Елена отозвалась живо и неожиданно:
- Да, да, конечно, эти огромные кактусы, эти колючки... я так и думала. Они опунции, да?
- Какие опунции? - насторожился Павел Алексеевич.
Елена рассеянно повела рукой, смутилась:
- Ты ведь никому не скажешь?
- О чем?
Она улыбнулась нестерпимо жалкой улыбкой и схватилась за кошку, как ребенок хватается за руку няньки:
- Они огромные, с колючками, на красноватой земле... И был всадник, то есть сначала он был без лошади... Теперь я думаю, что это был он...
- Это тебе не приснилось?
Она улыбнулась снисходительной улыбкой, как взрослый ребенку:
- Что ты, Пашенька! Уж скорее ты мне снишься.
Елена давно не называла его "Пашенькой". Елена давно не говорила таким уверенным тоном. С тех пор как случился с ней ее последний приступ, несомненный и долговременный абсанс, выключение сознания, отмеченное и ею самой, и окружающими, голос ее звучал нетвердо, интонация речи вопросительно-сомневающаяся. Значит, эти ее выпадения сопровождаются ощущением дереализации... Что это? Ложные воспоминания?

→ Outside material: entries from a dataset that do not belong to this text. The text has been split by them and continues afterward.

-- ==== Sys2Proof/Tests/Slice0.lean ====
section
/-! SUPPORT. Small tests, their expected results taken from the spec's own vectors (95_test_vectors.md, cited by
number), the smoke tests of WellFormed, and a concrete state for the hypotheses of every statement. -/

namespace Sys2Proof.Tests

open Sys2Proof.Machine Sys2Proof.Stmt

/-! ### WellFormed refuses what breaks a constraint -/

theorem test_default_config_wf : Config.default.wf := by decide

theorem test_wf_refuses_equal_opcodes :
    ¬ ({ Config.default with enc := { Encoding.default with opc := { OpcMap.default with add := 0x06 } } } : Config).wf := by
  decide

theorem test_wf_refuses_equal_register_numbers :
    ¬ RegMap.wf { RegMap.default with b := 0 } := by decide

theorem test_wf_refuses_register_number_nine :
    ¬ RegMap.wf { RegMap.default with b := 9 } := by decide

theorem test_wf_refuses_equal_flag_bits : ¬ FlagBits.wf ⟨0, 1, 1⟩ := by decide

theorem test_wf_refuses_no_memory : ¬ ({ Config.default with memK := 0 } : Config).wf := by decide

theorem test_wellFormed_refuses_register_out_of_range :
    (Instr.pop .b).wellFormed { RegMap.default with b := 9 } = false ∧
    (Instr.add .a .b).wellFormed { RegMap.default with b := 9 } = false ∧
    (Instr.add .a .b).wellFormed RegMap.default = true := by decide

theorem test_wf_refuses_load_base : ¬ ({ Config.default with loadBase := 2 } : Config).wf := by decide

theorem test_memory_wf_refuses :
    ¬ Memory.wf [(1, 5), (0, 5)] ∧ ¬ Memory.wf [(0, 5), (0, 6)] ∧ ¬ Memory.wf [(0, 0)] ∧
    Memory.wf [(0, 5), (1, 6)] := by decide

/-! ### Decoding: words written out from the encoding table (30_encoding.md R98, R100; vectors V1) -/

theorem test_decode_none_imm8_off8 :
    decode Encoding.default 0x0000 = .ok .nop ∧ decode Encoding.default 0xFF01 = .ok (.push 0xFF) ∧
    decode Encoding.default 0xF015 = .ok (.signal 0xF0) ∧ decode Encoding.default 0xFF10 = .ok (.jmp 0xFF) ∧
    decode Encoding.default 0x0211 = .ok (.je 2) ∧ decode Encoding.default 0x8012 = .ok (.jne 0x80) := by decide

theorem test_decode_reg :
    decode Encoding.default 0x0702 = .ok (.pop .fl) ∧ decode Encoding.default 0x0503 = .ok (.pushReg .pc) ∧
    decode Encoding.default 0x030E = .ok (.not .d) ∧ decode Encoding.default 0xF00E = .ok (.not .a) := by decide

theorem test_decode_reg2 :
    decode Encoding.default 0x0404 = .ok (.mov .sp .a) ∧ decode Encoding.default 0x0105 = .ok (.add .b .a) ∧
    decode Encoding.default 0x3206 = .ok (.sub .c .d) ∧ decode Encoding.default 0x1007 = .ok (.mul .a .b) ∧
    decode Encoding.default 0x1008 = .ok (.div .a .b) ∧ decode Encoding.default 0x1009 = .ok (.shl .a .b) ∧
    decode Encoding.default 0x100A = .ok (.shr .a .b) ∧ decode Encoding.default 0x210B = .ok (.and .b .c) ∧
    decode Encoding.default 0x100C = .ok (.or .a .b) ∧ decode Encoding.default 0x000D = .ok (.xor .a .a) ∧
    decode Encoding.default 0x670F = .ok (.cmp .fl .bp) ∧ decode Encoding.default 0x2113 = .ok (.load .b .c) ∧
    decode Encoding.default 0x2014 = .ok (.store .a .c) := by decide

theorem test_decode_illegal :
    decode Encoding.default 0xABFF = .error (.unknownOpcode 0xFF) ∧
    decode Encoding.default 0x0802 = .error (.invalidRegister 8) ∧
    decode Encoding.default 0x090E = .error (.invalidRegister 9) ∧
    decode Encoding.default 0x1805 = .error (.invalidRegister 8) ∧
    decode Encoding.default 0x9A05 = .error (.invalidRegister 0xA) := by decide

theorem test_table_word : decodeTableWord 16 0x3206 = some (.sub .c .d) ∧ decodeTableWord 8 0xFF10 = some (.jmp 0) ∧
    decodeTableWord 16 0x0016 = none := by decide

/-! ### One step on a small state -/

/-- The parameters of the spec's vectors: 1024 bytes and the test table (46_signal.md R224). -/
def vectorConfig : Config := { Config.default with sigtab := Config.testSigtab }

/-- A running state with the word `w` at 0x0100, PC there, the registers as given but for PC, and memory `m` below
0x0100. -/
def at100 (w : Word) (r : RegFile) (m : Memory := []) : State :=
  { State.resetWith vectorConfig with
    regs := { r with pc := 0x0100 }
    mem := (m.write 0x100 (Word.lo w)).write 0x101 (Word.hi w) }

/-- All registers 0. -/
def zeros : RegFile := PerReg.const 0

/-- What `f` says of the state after one step, if there is one. -/
def after {α : Type} (s : State) (f : State → α) : Option α :=
  match step s with
  | .next t => some (f t)
  | .fault _ => none
  | .refused _ => none

/-- One register and FL. -/
def regAndFl (r : Reg) (t : State) : Word × Word := (t.reg r, t.reg .fl)

/-- The latch and PC. -/
def faultAndPc (t : State) : Option CoreFault × Word := (t.fault, t.reg .pc)

theorem test_nop : after (at100 0x0000 zeros) (fun t => (t.regs, t.fault)) = some ({ zeros with pc := 0x102 }, none) := by
  decide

Гипнагогические галлюцинации?
Он взял ее за руку:
- А где ты видела эти кактусы?
Она смутилась, встревожилась:
- Не знаю. Может быть, у Томочки...
Павел Алексеевич еще раз пробежал письмо глазами. Почему при упоминании о смерти первого мужа она заговорила о кактусах? Никакой связи. Разве что упоминание о Буэнос-Айресе... Такой прихотливый ассоциативный ряд? И теперь она пытается скрыть это движение мысли, выставив на поверхность ложный аргумент? Хитрость сумасшедшего?
- Леночка, Тома терпеть не может кактусов. У нее нет ни одного кактуса. Где ты видела кактусы? Может, все-таки приснились?
Она еще ниже опустила голову, почти уткнулась в кошку, и он увидел, что она плачет.
- Деточка, деточка, ну что ты? Ты о Флотове плачешь? Это все было так давно. И это ведь хорошо, хорошо, что он не был убит... Перестань же плакать, прошу тебя...
- Колючки... вот они, колючки... Нет, не во сне... Совсем не во сне... По-другому... Не могу сказать где...
Онейроидное помрачение сознания, может быть? Сновидный онейроид, так, кажется, называется это болезненное состояние? Надо посмотреть в книгах по психиатрии. Самая зыбкая, самая расплывчатая из медицинских наук, психиатрия... Павел Алексеевич терялся перед болезнью своей жены, потому что не понимал. Расстройство самосознания... Какая-то особо злостная форма раннего склероза? Болезнь Альцгеймера? Пресенильная деменция? Где пределы этого заболевания?..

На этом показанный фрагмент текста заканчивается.